Yesterday’s analysis expected downwards movement to most likely begin, but a channel breach was required before confidence could be had in a trend change. Price moved slightly higher and remains well within the channel.
The wave count remains the same.
Summary: The situation is still unclear but in the bigger picture I favour the idea that we should see overall downwards movement for about three weeks. Downwards movement should find support at the lower of the two aqua blue trend lines on the daily charts.
This analysis is published about 8:30 p.m. EST. Click on charts to enlarge.
Bullish Wave Count.
The aqua blue trend lines are critical for all wave counts. Draw the first trend line from the low of 1,158.66 on 25th November, 2011 to the next swing low at 1,266.74 on 4th June, 2012. Create a parallel copy and place it on the low at 1,560.33 on 24th June, 2013. While price remains above the lower of these two aqua blue trend lines we must assume the trend remains upwards. This is the main reason for the bullish wave count being my main wave count.
This bullish wave count expects a new bull market began at 666.79 for a cycle wave V. Within cycle wave V primary waves 1 and 2 are complete. Within primary wave 3 intermediate wave (1) is complete at 1,850.84. Intermediate wave (2) is most likely continuing as an expanded flat correction.
Intermediate wave (2) should find strong support at the lower of the two aqua blue trend lines. Minor wave A lasted 14 days and minor wave B has now lasted a Fibonacci 21 days and it may end there. I would expect minor wave C to be of a similar duration and to last about three to four weeks in total.
For this bullish wave count when intermediate wave (2) is complete then very strong sustained upwards movement would be expected as an intermediate degree third wave within a primary degree third wave upwards unfolds.
Minor wave B may again be complete. It fits best as a single zigzag, with an expanded flat for minute wave b within it.
Minute wave c is now 2.99 points longer than 0.382 the length of minute wave a. Minor wave B is now a 129% correction of minor wave A.
While price remains within the pink channel drawn about minor wave B we have no confirmation of a trend change. I want to see at least one full hourly candlestick below this channel and not touching the lower trend line to have any confidence at all that we may have seen a trend change. I will have full confidence when there is a full DAILY candlestick below the pink channel.
While price remains within the pink channel we must admit that minute wave c may continue yet higher.
Alternate Bullish Wave Count.
I do not have confidence in this wave count. I publish it only due to insistence from members that it may be possible. I agree, all things are possible, but this possibility looks very unlikely.
This wave count reverts to the idea that intermediate wave (2) may be over. However, if it is over there it would have been a remarkably brief correction for intermediate degree and it would not have breached the channel which contains intermediate wave (1). For these two reasons this wave count has a lower probability and is an alternate.
If intermediate wave (3) has begun then within it minor wave 1 is unlikely to be complete.

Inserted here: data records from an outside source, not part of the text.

-- ==== Sys2Proof/Machine/State.lean ====
section
/-! DEFINITION. The state of one OCA instance, the memory it writes and the agents around it (spec/10_state.md R20 to
R29; spec/20_memory.md R42; spec/30_encoding.md R70, R77), as plain data, and the state at launch. -/

namespace Sys2Proof.Machine

/-- Memory: the bytes written since launch, as (address, byte) pairs, addresses strictly rising. An address not
listed has no byte of its own here: it still holds what it held at launch (`State.byteAt`, R26, R29; DESIGN CHOICE: log entry 1). -/
abbrev Memory := List Host.Cell

/-- A store transaction `ST(n, A, v)` (R42): `n = size.bytes`, and `v` is the low `8n` bits of `value`. -/
structure Txn where
  size : Width
  addr : Addr
  value : BitVec 64
deriving DecidableEq, Repr

/-- The memory port with a transaction issued and awaiting its answer (R42), and the numbers of those of its bytes
that the memory has already taken: a multi-byte store is not single-copy atomic (R49). -/
structure Pending where
  txn : Txn
  landed : List Nat
deriving DecidableEq, Repr

/-- A command in flight (R27): the private copy of its descriptor (R21) and how many of its store transactions have
been performed (R52: memory has taken every byte of them, answered or not). -/
structure InFlight where
  desc : Descriptor
  done : Nat
deriving DecidableEq, Repr

/-- The `status` field of a response (R77, R170); the code 3 is never produced (U10). -/
inductive Status where
  /-- 0: no fault -/
  | ok
  /-- 1: the memory subsystem refused a store transaction of the command (R171) -/
  | memfault
  /-- 2: the descriptor's `cmd` is a reserved code (R172) -/
  | ill
deriving DecidableEq, Repr

/-- A response (R77, R78). -/
structure Response where
  status : Status
  value : BitVec 64
  merr : BitVec 8
deriving DecidableEq, Repr

/-- A move of the scheduler or of an agent other than the instance (R54, R181, R201): which agent moves next is
plain data (DESIGN CHOICE: log entry 5). -/
inductive Move where
  /-- the instance makes `n` moves of its command (each a transaction answered, or the response), then pauses -/
  | run (n : Nat)
  /-- the host presents a descriptor with `valid` on the request port (R70) -/
  | present (D : BitVec 264)
  /-- the host takes the response (R77) -/
  | take
  /-- the host, another instance or another writer stores `8 * size.bytes` bits in memory by its own means (R181,
  and HOSTWRITE of R11) -/
  | write (size : Width) (addr : Addr) (value : BitVec 64)
  /-- byte `k` of the transaction awaiting its answer is taken by the memory ahead of the others (R49) -/
  | land (k : Nat)
  /-- the reset input is asserted (R200, R201) -/
  | reset
deriving DecidableEq, Repr

/-- The state (R28) with its ports and the parameters of the step relation (R8) as plain data. -/
structure State where
  /-- memory (R26) -/
  mem : Memory
  /-- BUSY with a command and its progress, or IDLE (R27) -/
  inflight : Option InFlight
  /-- the request port: the descriptor presented with `valid`, not yet accepted (R70; DESIGN CHOICE: log entry 7) -/
  request : Option (BitVec 264)
  /-- the response port: the response sent and not yet taken (R77; DESIGN CHOICE: log entry 8) -/
  response : Option Response
  /-- the memory port: the transaction awaiting its answer (R42) -/
  port : Option Pending
  /-- the launch parameter `admit` (R43): the pairs (A, n) for which `admit(A, n)` is false (DESIGN CHOICE: log entry 2) -/
  refusing : List (Nat × Nat)
  /-- the error codes the memory subsystem chooses for its coming refusals, oldest first (R42, R43; DESIGN CHOICE:
  log entry 3) -/
  codes : List Byte
  /-- the model's own: how many free values have been drawn (DESIGN CHOICE: log entries 3 and 4) -/
  draws : Nat
  /-- the model's own: the coming moves of the scheduler and of the other agents (DESIGN CHOICE: log entry 5) -/
  agenda : List Move
  /-- the model's own: the sticky fault mark of 93_implementation_defined.md U2 (DESIGN CHOICE: log entry 6) -/
  faultSeen : Bool
deriving DecidableEq, Repr

/-- Reasons for which the machine stops with a fault: NONE. OCA reports its two faults in the response and is IDLE
again (R170, R175, R176); every 64-bit address exists (R50); OCA reads no memory (R41). DESIGN CHOICE: log entry 14. -/
inductive Fault where
deriving DecidableEq, Repr

/-- Reasons for which the model gives a step no meaning. -/
inductive Refusal where
  /-- An instruction of the table that has no meaning yet. No arm of `exec` raises it: all nine commands are
  modelled. It would be safe. -/
  | notModelled (mnemonic : String)
deriving DecidableEq, Repr

/-- The launch state (R29, R204): the instance IDLE, no response pending, no transaction awaiting an answer, memory
as `mem0` left it (nothing listed). What the spec leaves open is DESIGN CHOICE, as log entries 2, 3, 5, 6 and 7 say: `admit` true
everywhere, no code named, no move to come, nothing presented by the host. -/
def State.reset : State where
  mem := []
  inflight := none
  request := none
  response := none
  port := none
  refusing := []
  codes := []
  draws := 0
  agenda := []
  faultSeen := false

end Sys2Proof.Machine
end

Within minor wave 1 minute wave i may be a complete impulse, minute wave ii a complete brief zigzag, and minute wave iii may have just begun with a leading expanding diagonal.
The pink upwards sloping channel about minute waves i and ii is a base channel. If a third wave upwards is following that first and second wave then it should clearly and strongly breach the upper edge of that channel and should find support at the lower edge. The strong and persistent breach of the lower edge of this base channel significantly reduces the probability of this wave count. It has a strange look.
Minuette wave (ii) may not move beyond the start of minuette wave (i). This wave count is invalidated with movement below 1,809.22.
Bearish Alternate Wave Count.
This bearish wave count expects that the correction was not over at 666.79, and that may have been just cycle wave a of a huge expanded flat for a super cycle wave II. Cycle wave b upwards is a close to complete zigzag.
Within flat corrections the maximum common length of B waves in relation to A waves is 138%. So far cycle wave b is a 141% correction of cycle wave a. For this reason only this wave count is an alternate.
Within primary wave C of the zigzag intermediate wave (4) would be incomplete.
The subdivisions for intermediate wave (4) would be the same as the main wave count for intermediate wave (2). I would expect it to end at the lower aqua blue trend line.
At 2,190 primary wave C would reach 1.618 the length of primary wave A. When intermediate wave (4) is complete I would recalculate this target at intermediate degree. I have found Fibonacci ratios between actionary waves (1, 3 and 5) of impulses are more reliable than between A and C waves within zigzags for the S&P500.
If intermediate wave (5) lasts about five to six months it may end about October this year.